= Mathematical practitioner =

A mathematical practitioner is a term applied to a range of craftsmen, technicians and teachers who used mathematics in a practical way, particularly between 1485 and 1840. In her foundational text, The Mathematical Practitioners of Tudor and Stuart England, Eva Germaine Rimington Taylor introduced the phrase in 1954. In this book she argued that without these "lesser men", the great scientists of that period would have had little impact. in a further volume Mathematical Practitioners of Hanoverian England, 1714–1840 published posthumously in 1966, she argued that by 1840 different specialities had developed within the category she had defined, that it no longer made sense to treat them as a coherent body of practitioners.

Lesley Cormack describes a mathematical practitioner as one of "those who know by doing", rather than a scholar or philosopher who is one of "those who know by thinking". Within the English context, Stephen Johnston has highlighted the distinction between the practice of mathematical practitioners and courtly mathematics and academic mathematics. He underlines the public nature of the mathematical practice, whose impact in various locations and circumstances exposed its utility through its successful performance.
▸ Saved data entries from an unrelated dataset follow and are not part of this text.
/-- Events that come together: what the start has and every taken event keeps, the end has, with no event waiting. -/
theorem Device.runRoots_ends {Q : Cascades → Prop} {command : Device → Device} (d : Device) (roots : List Job)
    (hm : ∀ j ∈ roots, j.Modest)
    (hQ : Q { dev := d, items := rootItems roots, masks := List.replicate roots.length 0 })
    (hstep : ∀ c it rest d, Q c → (∀ x ∈ c.items, x.job.Modest) → pickNext c = some (it, rest, d) →
      Q (c.next command it rest d)) :
    ∃ c', Q c' ∧ c'.items = [] ∧ d.runRoots command roots = c'.dev := by
  refine drain_ends _ _ hQ
    (fun it hit => hm _ (mem_rootItems hit).1)
    ?_ hstep
  rw [weight_le _ Config.generations fun x hx => (mem_rootItems hx).2, length_rootItems, Nat.mul_comm]
  exact Nat.le_succ _

/-- An effect and what follows from it: what holds once the effect has settled and every taken event keeps, the end has. -/
theorem Device.runEffect_ends {Q : Cascades → Prop} (d : Device) (e : Effect) (hl : e.next.length ≤ 25) (hm : ∀ j ∈ e.next, j.Modest)
    (hQ : Q (({ dev := d, items := [], masks := [0] } : Cascades).take 0 0 Config.generations false d e))
    (hstep : ∀ c it rest d, Q c → (∀ x ∈ c.items, x.job.Modest) → pickNext c = some (it, rest, d) →
      Q (c.next id it rest d)) :
    ∃ c', Q c' ∧ c'.items = [] ∧ d.runEffect e = c'.dev := by
  obtain ⟨m, -, new, hitems, hlen, hnew, -⟩ :=
    Cascades.take_cases ({ dev := d, items := [], masks := [0] } : Cascades) 0 0 Config.generations false d e
  rw [List.nil_append] at hitems
  refine drain_ends _ _ hQ (fun it hit => handedOn_modest _ _ _ hm _ (hnew it (hitems ▸ hit)).1) ?_ hstep
  rw [hitems, weight_le new 254 fun x hx => Nat.add_right_cancel (m := 1) (hnew x hx).2]
  have h1 := Nat.mul_le_mul_right (65 ^ 254) (Nat.le_trans hlen (handedOn_length d e m hl))
  have h2 : Config.cascadeFuel = 65 ^ 254 * 65 := rfl
  omega

/-- One event alone is the same as one that comes together with none. -/
theorem Device.runRoots_single (d : Device) (j : Job) (hj : j ≠ .command) : d.runRoots id [j] = d.runJob j := by
  show drain id (Config.cascadeFuel * 1 + 1)
    { dev := d, items := [{ origin := 0, cascade := 0, byTerm := false, life := Config.generations, job := j }], masks := [0] } = _
  rw [Nat.mul_one, drain, pickNext_single d { origin := 0, cascade := 0, byTerm := false, life := Config.generations, job := j }]
  show drain id _ (Cascades.next _ _ _ _ _) = _
  unfold Cascades.next
  rw [if_neg hj]
  rfl

end Sys2Proof.Machine
end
When the Muscovy Company was founded in 1551, they commissioned Robert Recorde to write mathematical books for the use of their navigators. They aimed to provide the improved knowledge to enable their company to undertake more significant ocean voyages. Published in 1551, Pathway to Knowledge provided an outline of geometry through the first four books of Euclid’s Elements. A further volume, The Whetstone of Witte (1557), offered an explanation of Algebra, dedicated to the governors of the Muscovy Company in the hope of encouraging more exploration and trade initiatives.

==Types of mathematical practitioners==
Several types of mathematical practitioners have been identified:

===Instrument makers===
Cormack identifies instrument makers as constituting a specific type of mathematical practitioner. She argues that in the period 1550 to 1630 in London they constituted an active practical mathematical community. Having identified 85 different practitioners with shops or rooms in the city, she argues that their establishments were the venue where men of various backgrounds – gentry, scholars, merchants, instrument-makers, and navigators – would gather to discuss their shared interest in practical mathematics and instrument making.

===Military mathematical practitioners===
Researcher Steven Walton has identified a category of active soldiers and military engineers who consciously adopted a “mathematical posture” to broadcast how they applied mathematical methods in their pursuit of military goals.